The study authors said they were surprised that when they asked participants to eat either an ultraprocessed food diet or a nonprocessed food diet — whose caloric contents the researchers matched perfectly — the people who ate processed foods rapidly gained more weight than the ones who ate the nonprocessed foods.
The researchers blame this on the speed with which individuals end up eating processed foods, in particular. "There may be something about the textural or sensory properties of the food that made [participants] eat more quickly," says study author Kevin Hall, Ph.D.
"If you're eating very quickly, perhaps you're not giving your gastrointestinal tract enough time to signal to your brain that you're full. When this happens, you might easily overeat," he hypothesizes.

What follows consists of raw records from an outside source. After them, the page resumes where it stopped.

/-- R304 to R307: `steer` reads its descriptor once its group has ended, and sets the group from it; `stcnt` reads an
operator's counters, `stcnt.wr` writes them within SEEN < W and DROP ≤ SEEN, and `smenu` sets a menu of rising
thresholds; other values raise STVAL, as do a descriptor's address, W and JN that R305 excludes (that bits of `smenu`'s sA above
the thresholds must be zero is the model's, log 25).

R287 to R290, R294: ROUTER_DISPATCH sends the head record of a batch group to the candidate of the highest score and
counts it out; ROUTER_REPORT counts a kept or dropped record in, and halves at W; a report that nothing owes raises STGRP,
naming the node, the block and the position at which the record last entered the group; GROUP_END sends EOT to the block's
`pips.out` and to every `sroute`. -/
def Obligations.SteeringAndRouter : Prop :=
  (∀ (s : State) (q k : Nat) (d a b : SReg) (grp : BitVec 2) (j : BitVec 3), Issues s q [d, a, b] → q < 128 →
      s.planeOf q = some k →
      let v := s.seq q
      let x := v.read a
      let g := (s.plane k).group grp.toNat
      (∀ (win : BitVec 13) (batch : Bool) (en jn : BitVec 8),
        (∀ p, v.stage = .fresh → g.ended = true → x.toNat % 16 = 0 → 4 ≤ win.toNat → win.toNat ≤ 4096 →
          jn &&& ~~~en = 0 → s.reach q (reqLoad q) x 16 .read = .to p →
          ∃ t e, exec (.steer grp a win batch en jn) s = .next t ∧ Placed s t q e ∧ e.kind = .read ∧
            e.pieces.map Piece.key = keysFrom p.key 16 ∧ e.dest = .wait q ∧ (t.seq q).wait = .event v.ip 8 e.id none none) ∧
        (∀ n bs bad, v.stage = .back n bs bad none → steerOk en bs = true →
          ∃ t, exec (.steer grp a win batch en jn) s = .next t ∧ (t.seq q).ip = v.ip + 8 ∧ (t.seq q).wait = .none ∧
            RegsStay s t q ∧ BytesStay s t ∧
            let h := (t.plane k).group grp.toNat
            h.en = en ∧ h.jn = jn ∧ h.w = win.toNat ∧ h.batch = batch ∧
              (∀ n, n < 8 → vget h.cost n 0 = ((bs[2 * n]?).getD 0).toNat ∧ vget h.aft n 0 = (bs[2 * n + 1]?).getD 0 ∧
                vget h.seen n 0 = 2 ∧ vget h.drop n 0 = 1 ∧ vget h.out n 0 = 0) ∧
              h.queue = [] ∧ h.routed = g.routed ∧ h.outMarks = g.outMarks) ∧
        (v.stage = .fresh → g.ended = true → EStat.inh v.estat = false →
          (x.toNat % 16 ≠ 0 ∨ win.toNat < 4 ∨ 4096 < win.toNat ∨ jn &&& ~~~en ≠ 0) →
          ∃ t, exec (.steer grp a win batch en jn) s = .next t ∧ (t.seq q).fltcause.toNat = Cause.stval.code.toNat ∧
            (t.seq q).fltaddr = x ∧ (t.seq q).epc = BitVec.ofNat 64 (v.ip.toNat % 2 ^ 52) ∧ t.planes = s.planes) ∧
        (∀ n bs bad hit, v.stage = .back n bs bad hit → steerOk en bs = false → EStat.inh v.estat = false →
          ∃ t, exec (.steer grp a win batch en jn) s = .next t ∧ (t.seq q).fltcause.toNat = Cause.stval.code.toNat ∧
            (t.seq q).fltaddr = x ∧ (t.seq q).epc = BitVec.ofNat 64 (v.ip.toNat % 2 ^ 52) ∧ t.planes = s.planes)) ∧
      (∃ y, SeqWrites (.stcnt d grp j) s q d y 4 ∧ (bits y 16 16).toNat = vget g.seen j.toNat 0 % 2 ^ 16 ∧
        (bits y 0 16).toNat = vget g.drop j.toNat 0 % 2 ^ 16 ∧
        (bits y 32 32).toNat = (if bitAt g.en j.toNat then
          vget g.drop j.toNat 0 * 65536 / (vget g.seen j.toNat 0 * vget g.cost j.toNat 0) else 0) % 2 ^ 32) ∧
      (let seen := (bits x 16 16).toNat
       let drop := (bits x 0 16).toNat
       (1 ≤ seen → seen < g.w → drop ≤ seen →
          SeqGoesOn (.stcntWr a grp j) s (s.setPlane k ((s.plane k).setGroup grp.toNat
            { g with seen := vput g.seen j.toNat seen, drop := vput g.drop j.toNat drop })) q 0 0 4) ∧
        ((seen = 0 ∨ g.w ≤ seen ∨ seen < drop) → EStat.inh v.estat = false →
          ∃ t, exec (.stcntWr a grp j) s = .next t ∧ Trapped s t q .stval 0 v.ip)) ∧
      (∀ m : BitVec 2, bits x 48 16 = 0 → (bits x 0 16).toNat ≤ (bits x 16 16).toNat →
        (bits x 16 16).toNat ≤ (bits x 32 16).toNat →
          SeqGoesOn (.smenu a b m) s
            (s.setPlane k { s.plane k with menus := vput (s.plane k).menus m.toNat (bits x 0 48, v.read b) }) q 0 0 4) ∧
      (∀ m : BitVec 2, EStat.inh v.estat = false → (bits x 48 16 ≠ 0 ∨ (bits x 16 16).toNat < (bits x 0 16).toNat ∨
          (bits x 32 16).toNat < (bits x 16 16).toNat) →
        ∃ t, exec (.smenu a b m) s = .next t ∧ Trapped s t q .stval 0 v.ip)) ∧
  (∀ (s : State) (r p gi : Nat), gi < 4 → (s.plane (planeKey r p)).stopped = false →
      let k := planeKey r p
      let pl := s.plane k
      let g := pl.group gi
      (∀ x rest j, g.queue = x :: rest → g.draining = false → g.batch = true → g.outSum = 0 → g.pick x.pips = some j →
        j < 8 → pl.hasOperator gi j = true →
        ∃ t h, exec (.routerDispatch r p gi) s = .next t ∧ t = s.setPlane k (pl.setGroup gi h) ∧ h.queue = rest ∧
          h.out = vput g.out j (vget g.out j 0 + 1) ∧ h.seen = g.seen ∧ h.drop = g.drop ∧
          Tab.getD h.routed j [] = Tab.getD g.routed j [] ++ [packRecords [x]] ∧ BytesStay s t) ∧
      (∀ x rest i, pl.reports = x :: rest → x.group = gi → x.kind = 0 → x.op < 8 → onlyLane x.tok.has i →
        (vget g.out x.op 0 ≠ 0 →
          ∃ t h, exec (.routerReport r p) s = .next t ∧ t = s.setPlane k ({ pl with reports := rest }.setGroup gi h) ∧
            h.out = vput g.out x.op (vget g.out x.op 0 - 1) ∧ BytesStay s t ∧
            let seen := vget g.seen x.op 0 + 1
            let drop := vget g.drop x.op 0 + if bitAt x.keep i then 0 else 1
            vget h.seen x.op 0 = (if seen = g.w then seen / 2 else seen) ∧
            vget h.drop x.op 0 = (if seen = g.w then drop / 2 else drop)) ∧
        (vget g.out x.op 0 = 0 →
          ∃ t, exec (.routerReport r p) s = .next t ∧ (t.plane k).frozen = .fault ∧
            (t.sysOf k).fltcause.toNat = Cause.stgrp.code.toNat ∧
            (∀ e, g.away.find? (fun e => e.1 = vget x.tok.rids i 0) = some e →
              (t.sysOf k).fltpos = positionWord e.2.node (k % 4) e.2.pos ∧ (t.sysOf k).fltbpc = BitVec.ofNat 64 e.2.bpc))) ∧
      (g.draining = false → pl.groupOver gi = true →
        ∃ t h, exec (.groupEnd r p gi) s = .next t ∧ t = s.setPlane k (pl.setGroup gi h) ∧ h.ended = true ∧
          h.entEot = false ∧
          h.outMarks = (if pl.hasOutlet gi g.era then g.outMarks ++ [Token.mark Mk.eot] else g.outMarks) ∧
          ∀ j, j < 8 → pl.hasOperator gi j = true →
            Tab.getD h.routed j [] = Tab.getD g.routed j [] ++ [Token.mark Mk.eot]))
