theorem test_witness_WalksAndCopies :
    (let s : State := { (user0 []).setCtx 0 ctxPool with
       mem := tables (Leaf.make 0 3 false false 1 false 1 0b0011), walks := [walk false true] }
     s.walks[0]? = some (walk false true) ∧ s.ctx? 0 = some ctxPool ∧
       s.tableEntry 0x1000 (1 * 2 ^ 16 / 2 ^ (16 + 9 * (4 - 1)) % 512) = 0x2001 ∧
       s.tableEntry 0x1000 (1 * 2 ^ 16 / 2 ^ (16 + 9 * (4 - 1)) % 512 + 1) = 0 ∧ Leaf.lg (s.tableEntry 0x4000 (1 / 32 * 32)) = false ∧
       s.tableEntry 0x4000 1 &&& ~~~((1 : Word) <<< 48) = Leaf.make 0 3 false false 1 false 1 0b0011 ∧
       Leaf.v (Leaf.make 0 3 false false 1 false 1 0b0011) = true ∧
       Leaf.reserved (Leaf.make 0 3 false false 1 false 1 0b0011) = false ∧
       (let large := Leaf.make 0 3 false false 1 true 32 0b0011
        Leaf.lg ({ s with mem := s.mem.poke 0 (keyed 0x4000 (leBytes 8 large.toNat)) }.tableEntry 0x4000 0) = true) ∧
       Leaf.v 0 = false ∧ Leaf.reserved 0x11 = true) ∧
    (let l (mkind : BitVec 3) (cow : Bool) (key : Nat) (perm : BitVec 4) : Word := Leaf.make key mkind false cow 1 false 1 perm
     let s (e : Word) (bad : Option Cause) : State := { user0 [] with
       tlbs := [(0, [{ ctx := 0, page := 1, leaf := e, bad }])], regions := [(0, { Region.empty with wwin := 0x20000000 })] }
     let u := s (l 3 false 0 0b1111) none
     u.ctx? 0 = some ctx0 ∧ ctx0.kvWindow = none ∧ ctx0.inMail 0 0x10000 = false ∧ ctx0.inMail 0 0x20000000 = false ∧
       (u.region 0).wwin.toNat = 0x20000000 ∧ (u.lookup 0 0 0 1).map Cached.leaf = some (l 3 false 0 0b1111) ∧
       (Leaf.key (l 3 false 0 0b1111)).toNat = ctx0.key ∧ (Leaf.key (l 3 false 1 0b1111)).toNat ≠ ctx0.key ∧
       Leaf.mkind (l 2 false 0 0b1111) = 2 ∧ Leaf.mkind (l 4 false 0 0b1111) = 4 ∧ Leaf.mkind (l 3 true 0 0b1111) = 3 ∧
       Leaf.r (l 3 false 0 0b1111) = true ∧ Leaf.w (l 3 false 0 0b1111) = true ∧ Leaf.r (l 3 false 0 0b0001) = false ∧
       Leaf.w (l 3 false 0 0b0011) = false ∧ Leaf.x (l 3 false 0 0b0111) = false ∧ Leaf.cow (l 3 true 0 0b1111) = true ∧
       Leaf.cow (l 3 false 0 0b1111) = false ∧ ((s 0 (some .page)).lookup 0 0 0 1).bind Cached.bad = some .page) ∧
    (bits (0x8000000000002001 : Word) 48 16 ≠ 0 ∧ bits (0x2003 : Word) 1 11 ≠ 0 ∧ bits (0x2001 : Word) 1 11 = 0 ∧
      bits (0x2001 : Word) 48 16 = 0) ∧
    (let s : State := { user0 [] with walks := [walk true true, walk false false] }
     s.walks = [walk true true] ++ walk false false :: [] ∧ (∀ x ∈ [walk true true], x.board = 0 → x.granted = true) ∧
       (s.walks.filter fun w => w.board = 0 && w.granted).length < 256) ∧
    (let c := { ctxPool with kvw := 0 }
     let s : State := { (user0 []).setCtx 0 c with
       mem := tables (Leaf.make 0 3 false true 1 false 1 0b0111), walks := [walk true true] }
     s.walks[0]? = some (walk true true) ∧ s.ctx? 0 = some c ∧ c.kvWindow = none ∧
       s.copyReady (walk true true) = true ∧ s.walkTables c (1 * 2 ^ 16) = .ok (0x4008, Leaf.make 0 3 false true 1 false 1 0b0111) ∧
       Leaf.cow (Leaf.make 0 3 false true 1 false 1 0b0111) = true ∧
       Leaf.lg (Leaf.make 0 3 false true 1 false 1 0b0111) = false ∧
       (∃ c' s', ({ s with walks := s.walks.eraseIdx 0 }).takeFrame 0 c = some (0, c', s'))) := by
  refine ⟨by and_intros <;> decide, by and_intros <;> decide +kernel, by decide, by and_intros <;> decide, by decide, by decide,
    by decide, by decide, by decide, by decide, by decide, ?_⟩
  have h : ({ ctxPool with kvw := 0 } : Ctx).freeFrames = [0] := by decide
  simp only [State.takeFrame, h, pickOf_one]
  exact ⟨_, _, rfl⟩

/-- Branch 0 live with a live child 1 and a resigned child 2 that the walker has not reached. -/
def ctxTree : Ctx :=
  { ctx0 with
    branches := [(0, { Branch.free with st := 1, nch := 2 }), (1, { Branch.free with st := 1, parent := 0, depth := 1 }),
      (2, { Branch.free with st := 2, parent := 0, depth := 1 })]
    marked := [2] }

And more research in mice — from Scientific Reports in January — found that emulsifiers, which are a common additive present in many products from mayonnaise to butter, could affect gut bacteria, leading to systemic inflammation.
What is more, the impact on the gut could even influence processes that occur in the brain, increasing anxiety levels. "[W]e [now] know that inflammation triggers local immune cells to produce signaling molecules that can affect tissues in other places, including the brain," explains co-lead researcher Prof. Geert de Vries.
While some of the studies that made the headlines in 2019 were conclusive, many encourage further research to confirm their findings or further investigate the underlying mechanisms.
Stepping into the next decade, this much is clear: The wheels of medical research will keep on turning for better health across the globe.